* **TASK DIRECTIONS**
Reproduce each line from the first in the data through the line that contains "def headThrough (s" exactly; give nothing else.

* **THE DATA**

-- ==== Sys2Proof/Machine/Layers.lean ====
section
/-! DEFINITION. Layers (chapter 6): commits, colour, geometry, loads, the CRC window, releases. -/
namespace Sys2Proof.Machine

def State.headFrame (s : State) (h : Nat) : Nat := s.rd64 (HEAD_FRAME_LO (headDie h) (headNo h))
def headOn (s : State) (h : Nat) : Bool := s.flag (HEAD_CFG (headDie h) (headNo h)) HEAD_CFG_ENABLED
def headThrough (s : State) (h : Nat) : Bool := s.flag (HEAD_CFG (headDie h) (headNo h)) HEAD_CFG_MODE
def headLook (s : State) (h : Nat) : Nat := s.rdF (HEAD_CFG (headDie h) (headNo h)) HEAD_CFG_LOOKAHEAD_M1 + 1

def Head.layer (x : Head) (l : Nat) : Layer := tget Layer.empty l x.layers
def setLayer (h l : Nat) (y : Layer) (s : State) : State := setHead h { s.head h with layers := tset l y (s.head h).layers } s

/-! ## Checks (R182) -/

/-- The first non-zero field of a commit with ENABLE = 0. -/
def offField (d : Desc) : Option (Nat × Nat) :=
  let fs : List (Nat × Nat) := [(8, 8), (16, 8), (24, 2), (26, 2), (28, 2), (30, 2), (32, 2), (34, 2), (36, 2), (38, 2), (40, 2),
    (42, 2), (44, 1), (45, 1), (46, 1), (47, 1), (48, 4), (52, 2), (54, 2), (56, 2), (58, 2)]
  match fs.find? (fun f => dget d f.1 0 (8 * f.2) != 0) with
  | some f => invalid 0x08 f.1
  | none => none

/-- A destination field within −8,192 to 8,191. -/
def dstOk (x : Int) : Bool := decide (-8192 ≤ x ∧ x ≤ 8191)

/-- Width and height of the source after rotation (R169). -/
def rotSize (d : Desc) : Nat × Nat := if cRot d % 2 = 1 then (cSh d, cSw d) else (cSw d, cSh d)

/-- A pitch at least as large as the row, or tile row, that the source rectangle reaches; a multiple of T in QXT (R167). -/
def pitchOk (d : Desc) (p : Nat) : Bool :=
  let b := unitBytes (cFmt d) p
  let w := (cSx d + cSw d) / (if p = 1 then 2 else 1)
  if cQxt d then decide (cdiv w 8 * 64 * b ≤ cPitch p d) && cPitch p d % (64 * b) == 0 else decide (w * b ≤ cPitch p d)

/-- The conditions of R182 on a commit of a layer route. -/
def commitRange (q : RingId) (d : Desc) (s : State) : Option (Nat × Nat) :=
  let two := twoPlanes (cFmt d)
  let al := if cQxt d then 256 else 64
  let (rw, rh) := rotSize d
  let odd (off : Nat) : Option (Nat × Nat) := bad (dget d off 0 1 != 0) 0x08 off
  let _ := q
  match s.route (dRoute d) with
  | none => none
  | some r =>
    if r.kind ≠ 1 then invalid 0x08 4
    else if cEn d = false then offField d
    else firstFail [
      bad (cSw d == 0) 0x07 32, bad (cSh d == 0) 0x07 34, bad (cDw d == 0) 0x07 40, bad (cDh d == 0) 0x07 42,
      bad (cFmt d == 0 || decide (7 < cFmt d)) 0x08 44, bad (cBlend d == 3) 0x08 46, bad (cQxt d && cFmt d == 7) 0x08 44,
      bad (decide (2 ^ 48 ≤ cAddr 0 d)) 0x08 8,
      bad (if two then decide (2 ^ 48 ≤ cAddr 1 d) else cAddr 1 d != 0) 0x08 16,
      bad (!two && cPitch 1 d != 0) 0x08 26,
      bad (decide (8192 < cSw d)) 0x08 32, bad (decide (8192 < cSh d)) 0x08 34,
      bad (!dstOk (cDx d)) 0x08 36, bad (!dstOk (cDy d)) 0x08 38,
      bad (decide (8192 < cDw d)) 0x08 40, bad (decide (8192 < cDh d)) 0x08 42,
      bad (decide (8192 < cSx d + cSw d)) 0x08 28, bad (decide (8192 < cSy d + cSh d)) 0x08 30,
      bad (decide (4 * cDw d < rw ∨ 8 * rw < cDw d)) 0x08 40, bad (decide (4 * cDh d < rh ∨ 8 * rh < cDh d)) 0x08 42,
      bad (cAddr 0 d % al != 0) 0x08 8, bad (two && cAddr 1 d % al != 0) 0x08 16,
      bad (!pitchOk d 0) 0x08 24, bad (two && !pitchOk d 1) 0x08 26,
      (if isYuv (cFmt d) then firstFail [odd 28, if two then odd 30 else none, odd 32, if two then odd 34 else none] else none),
      (if cCrcEn d then firstFail [
        bad (r.cls != 1) 0x08 46,
        bad (decide (cCrcX0 d < cSx d)) 0x08 52, bad (decide (cCrcY0 d < cSy d)) 0x08 54,
        bad (decide (cSx d + cSw d ≤ cCrcX1 d ∨ cCrcX1 d < cCrcX0 d)) 0x08 56,
        bad (decide (cSy d + cSh d ≤ cCrcY1 d ∨ cCrcY1 d < cCrcY0 d)) 0x08 58] else none)]

/-! ## Landing, taking effect, release (R146, R147, R184, R185) -/

/-- DETAIL of a commit's DONE (R147). -/
def commitDetail (frame line : Nat) : Nat := frame % 4096 * 4096 + line

/-- DETAIL of a commit that was never shown (R146). -/
def neverShown : Nat := 0xFFF

/-- DETAIL of RELEASED (R184). -/
def releaseDetail (frame layer : Nat) (never : Bool) (h : Nat) : Nat := frame % 4096 * 4096 + layer * 256 + b2n never * 128 + h

/-- LAYER_STATUS of a layer follows its state and its route. -/
def refreshLayer (h l : Nat) (s : State) : State :=
  let a := LAYER_STATUS (headDie h) (headNo h) l
  let y := (s.head h).layer l
  let on := match y.cur with
    | some c => cEn c.desc
    | none => false
  let hd := if y.camera = 0 then y.route else y.camera
  let cls := match s.route hd with
    | some r => r.cls
    | none => 0
  s |> wrB a LAYER_STATUS_ENABLED on |> wrB a LAYER_STATUS_PENDING (y.pend.isSome || y.pendColour.isSome)
    |> wrB a LAYER_STATUS_CAMERA (y.camera != 0) |> wrF a LAYER_STATUS_ROUTE hd |> wrF a LAYER_STATUS_CLASS cls

/-- A commit that never takes effect: its DONE, and the release of its buffer with NEVER (R146, R184). The FRAME of that
release is free: no fetch read the buffer. -/
def dropCommit (h l : Nat) (c : Commit) (s : State) : State :=
  let s1 := finishPart c.ticket false neverShown s
  if cEn c.desc then s1 |> useFree 1 |> postLast c.ticket 1 stOk (releaseDetail (s1.freeNat 0 % 4096) l true h) else s1

/-- A colour commit that never takes effect. -/
def dropColour (c : Colour) (s : State) : State := finishPart c.ticket false neverShown s

/-- A LAYER_COMMIT lands in the pending set (R146). -/
def landCommit (t : Ticket) (d : Desc) (s : State) : Option (Nat × Nat) × State :=
  match s.route (dRoute d) with
  | none => (some (stNoRoute, 0), s)
  | some r =>
    let h := epUnit r.sink
    let l := epSub r.sink
    let t1 : Ticket := { t with seq := dSeq d, opcode := dOpcode d }
    let s1 := match ((s.head h).layer l).pend with
      | some old => dropCommit h l old s
      | none => s
    let s2 := setLayer h l { (s1.head h).layer l with pend := some ⟨t1, d⟩ } s1
    (none, (if cEn d then owe t1 s2 else s2) |> refreshLayer h l)

def opLayerCommit : OpSpec := .onRing 4 <|
  { mkOp 0x10 true ([(44, 5, 3), (45, 6, 2), (46, 4, 4)] ++ rsv 60 64) (fun _ d s => match s.route (dRoute d) with
      | some r => [unitKey (headDie (epUnit r.sink)) (bitHead (headNo (epUnit r.sink))), unitKey (headDie (epUnit r.sink)) bitComposer]
      | none => []) commitRange notEmpty landCommit with lands := true }

/-- Read the degamma table of a LAYER_COLOUR (R183): 1,024 entries of 2 bytes. -/
def colourTable (q : RingId) (d : Desc) (s : State) : Except DmaErr (List Nat) × State :=
  if dget d 9 0 2 = 2 then
    match dmaRead q.fn.ep q.fn q.ring (dget d 40 0 64) 2048 2 s with
    | (.error e, s1) => (.error e, s1)
    | (.ok bs, s1) => (.ok ((upto 1024).map (fun i => ofLe ((bs.drop (2 * i)).take 2))), s1)
  else (.ok [], s)

def opLayerColour : OpSpec := .onRing 4 <|
  { mkOp 0x11 true ([(8, 4, 4), (9, 2, 6)] ++ rsv 10 16 ++ rsv 48 64) (fun _ d s => match s.route (dRoute d) with
      | some r => [unitKey (headDie (epUnit r.sink)) (bitHead (headNo (epUnit r.sink))), unitKey (headDie (epUnit r.sink)) bitComposer]
      | none => [])
     (fun _ d s => firstFail [
        (match s.route (dRoute d) with
         | some r => bad (r.kind != 1) 0x08 4
         | none => none),
        bad (decide (6 < dget d 8 0 4)) 0x08 8, bad (dget d 9 0 2 == 3) 0x08 9,
        bad (dget d 8 0 4 != 0 && dget d 16 0 192 != 0) 0x08 16,
        bad (if dget d 9 0 2 = 2 then dget d 40 0 6 != 0 else dget d 40 0 64 != 0) 0x08 40])
     notEmpty
     (fun t d s =>
       match s.route (dRoute d) with
       | none => (some (stNoRoute, 0), s)
       | some r =>
         match colourTable t.ring d s with
         | (.error e, s1) => (some e.completion, s1)
         | (.ok tb, s1) =>
           let h := epUnit r.sink
           let l := epSub r.sink
           let s2 := match ((s1.head h).layer l).pendColour with
             | some old => dropColour old s1
             | none => s1
           (none, s2 |> setLayer h l { (s2.head h).layer l with pendColour := some ⟨t, d, tb⟩ } |> refreshLayer h l)) with
    lands := true
    pre := fun q d s =>
      match colourTable q d s with
      | (.error e, s1) => (some e.completion, s1)
      | (.ok _, s1) => (none, s1) }

/-! ## Layers that are off (R152, R186) -/

/-- The layer is switched off for the rest of the frame. -/
def layerOff (s : State) (h l : Nat) : Bool :=
  let a := LAYER_STATUS (headDie h) (headNo h) l
  s.flag a LAYER_STATUS_OFF_UNDERRUN || s.flag a LAYER_STATUS_OFF_FAULT

/-- KIND of LAYER_FAULT (Table 6.7). -/
def faultKind : DmaErr → Nat
  | .xlate _ _ _ => 0
  | .ecc => 1
  | .peer => 2

/-- The owner of a layer: the grantee of its route. -/
def layerOwner (s : State) (h l : Nat) : Option Fun :=
  let y := (s.head h).layer l
  match s.route (if y.camera = 0 then y.route else y.camera) with
  | some r => some r.grantee
  | none => none

/-- An event of a head to PF0 and to the owner of a layer. -/
def postLayer (h l typ payload : Nat) (s : State) : State :=
  let d := headDie h
  let s1 := postPf0 d typ h payload s
  match layerOwner s h l with
  | some f => if f = pf0 d then s1 else post f ⟨typ, h, 1, s.now d, payload, d⟩ s1
  | none => s1

/-- A layer fetch fails: the layer is off for the rest of the frame, and LAYER_FAULT is posted (R186). -/
def layerFault (h l k frame : Nat) (e : DmaErr) (s : State) : State :=
  s |> wrB (LAYER_STATUS (headDie h) (headNo h) l) LAYER_STATUS_OFF_FAULT true
    |> postLayer h l 0x0280 (l + faultKind e * 2 ^ 8 + k % 2 ^ 16 * 2 ^ 16 + frame % 2 ^ 32 * 2 ^ 32)

/-! ## Layer window CRC (R187, R188) -/

/-- Pixels whose unit the window covers, row by row in source order; a YUYV pair once, at its even pixel. -/
def windowPixels (d : Desc) : List (Nat × Nat) :=
  (upto (cCrcY1 d + 1 - cCrcY0 d)).flatMap (fun j =>
    ((upto (cCrcX1 d + 1 - cCrcX0 d)).filter (fun i => cFmt d != 7 || (cCrcX0 d + i) % 2 == 0)).map (fun i => (cCrcX0 d + i, cCrcY0 d + j)))

/-- The plane-0 unit of a pixel: address and bytes. -/
def windowUnit (d : Desc) (p : Nat × Nat) : Nat × Nat :=
  if cFmt d = 7 then (cAddr 0 d + p.2 * cPitch 0 d + 4 * (p.1 / 2), 4) else (unitAddr d 0 p.1 p.2, unitBytes (cFmt d) 0)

* **EXERCISE OUTPUT**
-- ==== Sys2Proof/Machine/Layers.lean ====
section
/-! DEFINITION. Layers (chapter 6): commits, colour, geometry, loads, the CRC window, releases. -/
namespace Sys2Proof.Machine

def State.headFrame (s : State) (h : Nat) : Nat := s.rd64 (HEAD_FRAME_LO (headDie h) (headNo h))
def headOn (s : State) (h : Nat) : Bool := s.flag (HEAD_CFG (headDie h) (headNo h)) HEAD_CFG_ENABLED
def headThrough (s : State) (h : Nat) : Bool := s.flag (HEAD_CFG (headDie h) (headNo h)) HEAD_CFG_MODE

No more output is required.